Letters
The Spellings Commission Backs Off
To the Faculty Newsletter:
I read with interest Professor Jonathan King’s article on the Spellings Commission and the issue of standardized testing. I’ve been following the Spellings Commission – and the fallout – closely as one of the main functions of the Teaching and Learning Laboratory is to help faculty assess the effectiveness of their pedagogical and curricular innovations (without the use of standardized tests, however). My sense is that Secretary Spellings has backed off from the concept of standardized tests. For example, the Chronicle of Higher Education (2/1/08) quoted her in a speech to the National Press Club in December as saying, “All colleges should be allowed to describe their own unique missions" and be judged against that. She went on to say, "That is totally within the jurisdiction of each institution.”
Dean Daniel Hastings, along with staff members in the Dean for Undergraduate Education’s office and the Office of Institutional Research, has been involved in the assessment issue both as it affects MIT and nationally. For example, Dean Hastings was MIT’s representative to a task force of the National Association of Land Grant Universities and Colleges (NASLGUC), which created the Voluntary System of Accountability (VSA).
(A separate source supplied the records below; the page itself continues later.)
/-- The state of the block. -/
structure State where
  power    : Power := {}
  pace     : Pace := {}
  bring    : BringUp := {}
  pcie     : Pcie := {}
  mail     : Mail := {}
  obj      : Objects := {}
  sched    : Sched := {}
  tiles    : Tiles := {}
  stack    : Stack := {}
  cache    : Caches := {}
  mesh     : Mesh := {}
  awls     : Awls := {}
  ports    : Tab Port := []
  pod      : Pod := {}
  thermal  : Thermal := {}
  coolant  : Coolant := {}
  shut     : Shutdown := {}
  fw       : Firmware := {}
  ev       : Events := {}
  trace    : Trace := {}
  tele     : Telemetry := {}
  sram     : Tab Byte := []         -- Cobbler SRAM (Table 7.7)
  timebase : Nat := 0
  fresh    : Nat := 0               -- the model's own: numbers the free values
  waits    : Bool := false          -- the model's own: an access of the command in hand met a place that holds accesses
  out      : List Output := []      -- the model's own: what has left the module, oldest first
  pending  : List Instr := []       -- the model's own: commands that wait, first in first out
  deriving DecidableEq, Repr

/-- The module before power is applied: every register at its reset value, nothing listed in memory, no command
waiting. -/
def State.reset : State := {}

/-- Why the machine stops. -/
inductive Fault where
  /-- Raised by the power-input commands when a quantity lies beyond the absolute maximum ratings of Table 1.5:
  R32 gives no assurance of any behaviour there. Safe: the model stops where the spec says nothing. -/
  | beyondAbsoluteMaximum
  deriving DecidableEq, Repr

/-- Why a command has no meaning. -/
inductive Refusal where
  /-- An arm of `exec` without a meaning yet. Safe: nothing is claimed. -/
  | notModelled (mnemonic : String)
  deriving DecidableEq, Repr

end Sys2Proof.Machine
end

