-- ==== Sys2Proof/Machine/Phy.lean ====
section
/-! DEFINITION. The lanes of a Jorelink port (R307, R309, R310): scrambling, Gray coding, the lanes' order and polarity, the
RS(544,514) code, how flits lie in codewords, and what the receiver makes of the errors that the wire adds. The code and the
scrambler are linear, so the receiver's part works on the errors alone. -/

namespace Sys2Proof.Machine

/-! ### The scrambler (R307) -/

/-- One bit through the scrambler x^58 + x^39 + 1: bit i of the register is the output of i + 1 bits ago. -/
def scrambleBit (r : Nat) (b : Bool) : Nat × Bool :=
  let o := b ^^ bitB r 38 ^^ bitB r 57
  ((2 * r + b2n o) % 2 ^ 58, o)

/-- One bit through the descrambler: its register holds the bits received. -/
def descrambleBit (r : Nat) (b : Bool) : Nat × Bool :=
  ((2 * r + b2n b) % 2 ^ 58, b ^^ bitB r 38 ^^ bitB r 57)

/-- A lane's bits through either, from a register. -/
def runBits (step : Nat → Bool → Nat × Bool) : Nat → List Bool → List Bool
  | _, [] => []
  | r, b :: bs => (step r b).2 :: runBits step (step r b).1 bs

/-! ### PAM4 and the lanes -/

/-- The level of two bits, Gray coded, the first bit the more significant (R306; log 167). -/
def grayLevel (a b : Bool) : Nat :=
  match a, b with
  | false, false => 0
  | false, true => 1
  | true, true => 2
  | true, false => 3

/-- A lane's bits as levels. -/
def grayCode : List Bool → List Nat
  | a :: b :: rest => grayLevel a b :: grayCode rest
  | _ => []

/-- The lanes of a port put in order and each in its polarity (R307): `p.reversed` and `p.inverted` as training found them. -/
def Phy.correct (p : Phy) (lanes : List (List Bool)) : List (List Bool) :=
  let turned := lanes.zipIdx.map fun (l, i) => if bitB p.inverted i then l.map (! ·) else l
  if p.reversed then turned.reverse else turned

/-! ### RS(544,514) (R309): GF(2^10) modulo x^10 + x^3 + 1, g the product of x - alpha^j for j from 0 to 29 -/

/-- Multiplication in GF(2^10). -/
def rmul (a b : Nat) : Nat :=
  (List.range 10).foldr (fun i acc =>
    let d := acc * 2
    let d := if 1024 ≤ d then d ^^^ 0x409 else d
    if bitB b i then d ^^^ a else d) 0

/-- A power, by the ten bits of its exponent. -/
def rpow (a n : Nat) : Nat :=
  (List.range 10).foldr (fun i acc => let q := rmul acc acc; if bitB n i then rmul q a else q) 1

/-- A power of alpha = 2. -/
def ralpha (n : Nat) : Nat := rpow 2 (n % 1023)

/-- The inverse of a field element. -/
def rinv (a : Nat) : Nat := rpow a 1022

/-- A polynomial's value at a point, constant term first. -/
def polyAt (p : List Nat) (x : Nat) : Nat := p.foldr (fun c acc => rmul acc x ^^^ c) 0

/-- A polynomial plus c times another shifted up by k places. -/
def polyAdd (p q : List Nat) (c k : Nat) : List Nat :=
  (List.range (max p.length (q.length + k))).map fun i =>
    p.getD i 0 ^^^ (if k ≤ i then rmul c (q.getD (i - k) 0) else 0)

/-- The generator polynomial, constant term first. -/
def rsGenerator : List Nat :=
  (List.range 30).foldl (fun g j => polyAdd (g.map (rmul (ralpha j))) g 1 1) [1]

/-- The 30 check symbols of 514 data symbols: what is left of the data by g. -/
def rsCheck (data : List Nat) : List Nat :=
  let g := rsGenerator.take 30
  (data.foldl (fun (r : List Nat) d =>
    let q := d ^^^ r.getD 29 0
    (List.range 30).map fun i => (if i = 0 then 0 else r.getD (i - 1) 0) ^^^ rmul q (g.getD i 0)) (List.replicate 30 0)).reverse

/-- v, v x, v x^2 and so on. -/
def rsPowers (x : Nat) : Nat → Nat → List Nat
  | _, 0 => []
  | v, n + 1 => v :: rsPowers x (rmul v x) n

/-- The syndromes of an error vector, its values at alpha^0 to alpha^29: symbol i is the coefficient of x^(543 - i). -/
def rsSyndromes (e : List (Nat × Nat)) : List Nat :=
  e.foldl (fun acc (i, v) => List.zipWith (· ^^^ ·) acc (rsPowers (ralpha (543 - i)) v 30)) (List.replicate 30 0)

/-- The state of Berlekamp and Massey's algorithm: locator, its previous value, length, gap, previous discrepancy. -/
structure Massey where
  c : List Nat := [1]
  b : List Nat := [1]
  l : Nat := 0
  m : Nat := 1
  d : Nat := 1
  deriving DecidableEq, Repr

/-- One syndrome taken in. -/
def Massey.step (k : Massey) (syn : List Nat) (n : Nat) : Massey :=
  let d := (List.range (k.l + 1)).foldl (fun acc i => acc ^^^ rmul (k.c.getD i 0) (if i ≤ n then syn.getD (n - i) 0 else 0)) 0
  if d = 0 then { k with m := k.m + 1 }
  else
    let c := polyAdd k.c k.b (rmul d (rinv k.d)) k.m
    if 2 * k.l ≤ n then { c := c, b := k.c, l := n + 1 - k.l, m := 1, d := d } else { k with c := c, m := k.m + 1 }

/-- The symbols that a locator names: those i at which it is 0 for alpha^-(543 - i), where alpha^-543 is alpha^480. -/
def rsPlaces (c : List Nat) : List Nat :=
  ((rsPowers 2 (ralpha 480) 544).zipIdx.filter fun x => polyAt c x.1 == 0).map (·.2)

/-- The errors of the one pattern of at most 15 symbols that has some syndromes, if there is one: a longer locator than that
leaves none. -/
def rsPattern (syn : List Nat) : Option (List (Nat × Nat)) :=
  let k := (List.range 30).foldl (fun (k : Massey) n => k.step syn n) {}
  let at' := if 15 < k.l then [] else rsPlaces k.c
  let omega := (List.range 30).map fun i =>
    (List.range (i + 1)).foldl (fun acc j => acc ^^^ rmul (k.c.getD j 0) (syn.getD (i - j) 0)) 0
  let slope := (List.range k.c.length).map fun i => if i % 2 = 0 then k.c.getD (i + 1) 0 else 0
  let e := at'.map fun i =>
    let x := ralpha (543 - i)
    (i, rmul x (rmul (polyAt omega (rinv x)) (rinv (polyAt slope (rinv x)))))
  if at'.length ≤ 15 ∧ rsSyndromes e = syn then some e else none

/-- The decoder (R309, R310): the symbols that it corrects, or none for a codeword that it cannot correct. -/
def rsDecode (e : List (Nat × Nat)) : Option (List (Nat × Nat)) :=
  if e.isEmpty then some []
  else
    let syn := rsSyndromes e
    if syn.all (· == 0) then some [] else rsPattern syn

/-! ### Flits in codewords (R309) -/

/-- The bits of bytes, in ascending order. -/
def bitsOf (bs : Bytes) : List Bool := (bs.map fun b => (List.range 8).map fun i => b.getLsbD i).flatten

/-- A codeword: 5,140 data bits in symbols of 10, and the check symbols. -/
def codeword (data : List Bool) : List Nat :=
  let d := (List.range 514).map fun k => (List.range 10).foldl (fun n j => n + if data.getD (10 * k + j) false then 2 ^ j else 0) 0
  d ++ rsCheck d

/-- A codeword's share of a lane, symbol 0 on lane 0 and so on round the lanes; every 16,384 codewords an alignment marker
goes before it. -/
def laneShare (cw : List Nat) (n lane : Nat) : List Bool :=
  (if n % 16384 = 0 then (List.range 40).map fun i => (Config.marker lane).getLsbD i else [])
    ++ ((List.range 136).map fun k => (List.range 10).map fun j => bitB (cw.getD (4 * k + lane) 0) j).flatten

/-- The register of a scrambler after its output. -/
def scrambleReg (r : Nat) (out : List Bool) : Nat := out.foldl (fun r b => (2 * r + b2n b) % 2 ^ 58) r

/-- A flit sent: every codeword that it completes goes onto the lanes (R307, R309). -/
def WireTx.send (k : WireTx) (flit : Bytes) : WireTx :=
  let bs := k.left ++ bitsOf flit
  let n := bs.length / 5140
  let cws := (List.range n).map fun i => codeword ((bs.drop (5140 * i)).take 5140)
  let out (lane : Nat) : List Bool := runBits scrambleBit (k.scr.getD lane 0)
    ((cws.zipIdx.map fun (cw, i) => laneShare cw (k.count + i) lane).flatten)
  { left := bs.drop (5140 * n), count := k.count + n
    scr := (List.range 4).map fun lane => scrambleReg (k.scr.getD lane 0) (out lane)
    wire := if n = 0 then k.wire else (List.range 4).map fun lane => grayCode (out lane) }

/-! ### The receiver -/

/-- Bits of the alignment marker before the next codeword on each lane (R309). -/
def Phy.marker (p : Phy) : Nat := if p.count = 0 then 40 else 0

/-- A pair of a list taken out when it is there, put in when it is not: parity. -/
def toggle (l : List (Nat × Nat)) (x : Nat × Nat) : List (Nat × Nat) := if l.contains x then l.erase x else l ++ [x]

/-- The bits, by lane and place in the codeword's share of it, that are wrong behind the descramblers: each wrong bit of the
wire comes again 39 and 58 bits later (R307). Those in an alignment marker leave with it. -/
def Phy.descrambled (p : Phy) (errs : List WireError) : List (Nat × Nat) :=
  let m := p.marker
  let place (b : Nat) : Option Nat := if m ≤ b ∧ b < 1360 + m then some (b - m) else none
  let old := p.trail.map fun (l, k) => (l, [39, 58].filterMap fun d => if k ≤ d then place (d - k) else none)
  let new := errs.map fun e =>
    (if p.reversed then 3 - e.lane else e.lane, [0, 39, 58].filterMap fun d => place (e.bit + d))
  (old ++ new).foldl (fun acc (l, bs) => bs.foldl (fun acc b => toggle acc (l, b)) acc) []

/-- Wrong bits as an error vector of the codeword. -/
def errorSymbols (bits : List (Nat × Nat)) : List (Nat × Nat) :=
  bits.foldl (fun e (l, b) =>
    let i := 4 * (b / 10) + l
    let v := (Tab.get 0 e i) ^^^ 2 ^ (b % 10)
    Tab.set 0 e i v) []

/-- The wrong bits of the wire that the descramblers still hold after a codeword. -/
def Phy.trailAfter (p : Phy) (errs : List WireError) : List (Nat × Nat) :=
  errs.filterMap fun e =>
    if 1302 + p.marker ≤ e.bit then some (if p.reversed then 3 - e.lane else e.lane, 1360 + p.marker - e.bit) else none

/-- Data bits that stay wrong, or are made wrong, when a decoder corrects `fix` in a codeword with the errors `e`. -/
def residue (e fix : List (Nat × Nat)) : List Nat :=
  ((List.range 514).map fun i =>
    let v := Tab.get 0 e i ^^^ Tab.get 0 fix i
    (List.range 10).filterMap fun j => if bitB v j then some (10 * i + j) else none).flatten

/-- The next codeword decoded: its bits follow those that wait; none when it cannot be corrected. -/
def Phy.absorb (p : Phy) (errs : List WireError) : Option Phy :=
  let e := errorSymbols (p.descrambled errs)
  (rsDecode e).map fun fix =>
    { p with
      ready := p.ready + 5140 - p.skip, skip := 0, trail := p.trailAfter errs, count := (p.count + 1) % 16384
      wrong := p.wrong ++ if e.isEmpty then [] else
        (residue e fix).filterMap fun i => if p.skip ≤ i then some (p.ready + i - p.skip) else none
      received := p.received + 544, fixed := p.fixed + fix.length }

/-- A flit taken as the decoder delivers it: a codeword more is decoded when its bits are not all there. -/
def Phy.take (p : Phy) (f : RxFlit) : Option (Phy × Bytes) :=
  (if p.ready < 2048 then p.absorb f.errs else some p).map fun p =>
    ({ p with ready := p.ready - 2048, wrong := p.wrong.filterMap fun i => if 2048 ≤ i then some (i - 2048) else none },
     p.wrong.foldl (fun b i => if i < 2048 then b.modify (i / 8) (· ^^^ BitVec.ofNat 8 (2 ^ (i % 8))) else b) f.flit)

/-- A codeword that cannot be corrected comes next: the flits that have a bit in it, and the stream past them (R310). -/
def Phy.lose (p : Phy) (errs : List WireError) : Option (Phy × Nat) :=
  if p.ready < 2048 ∧ (p.absorb errs).isNone then
    let total := p.ready + 5140 - p.skip
    let n := (total + 2047) / 2048
    let q : Phy := { p with
      ready := 0, skip := 2048 * n - total, wrong := [], trail := p.trailAfter errs, count := (p.count + 1) % 16384
      received := p.received + 544 }
    some (q, n)
  else none

/-- The stream of a port that finds codeword alignment anew (Table 11.4). -/
def Phy.restart (p : Phy) : Phy := { p with ready := 0, skip := 0, wrong := [], trail := [], count := 0, losses := [] }

/-- A millisecond of the window of SYM_ERR closed. -/
def Phy.bucket (p : Phy) : Phy := { p with window := ((p.received, p.fixed) :: p.window).take 100, received := 0, fixed := 0 }

/-- SYM_ERR (Table 11.11): symbols corrected of ten million received in the window. -/
def Phy.symErr (p : Phy) : Nat :=
  let r := p.window.foldl (fun n x => n + x.1) 0
  min 0xFFFF ((p.window.foldl (fun n x => n + x.2) 0) * 10 ^ 7 / r)

end Sys2Proof.Machine
end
A university that agrees to abide by the VSA, among other things, is required to administer one of three standardized tests. We advised Dean Hastings not to agree to the VSA because of the requirement to use a standardized test. In addition, Dean Hastings is the chair of a Consortium on Financing in Higher Education (COFHE) working group that is writing a white paper on assessment.
With that said, we have agreed to participate in an experiment to administer the Collegiate Learning Assessment (CLA) to a small number of our students as part of a FIPSE (Fund for the Improvement of Post Secondary Education) research project to see what data the CLA generates. We have also consented to pilot two new instruments being developed by the National Academy of Engineering (NAE) that are similar to the National Survey of Student Engagement, but specifically for engineering students. (The NAE would also like us to pilot a faculty version.) However, we will not agree to any content-based standardized tests for the reasons Professor King mentions in his article.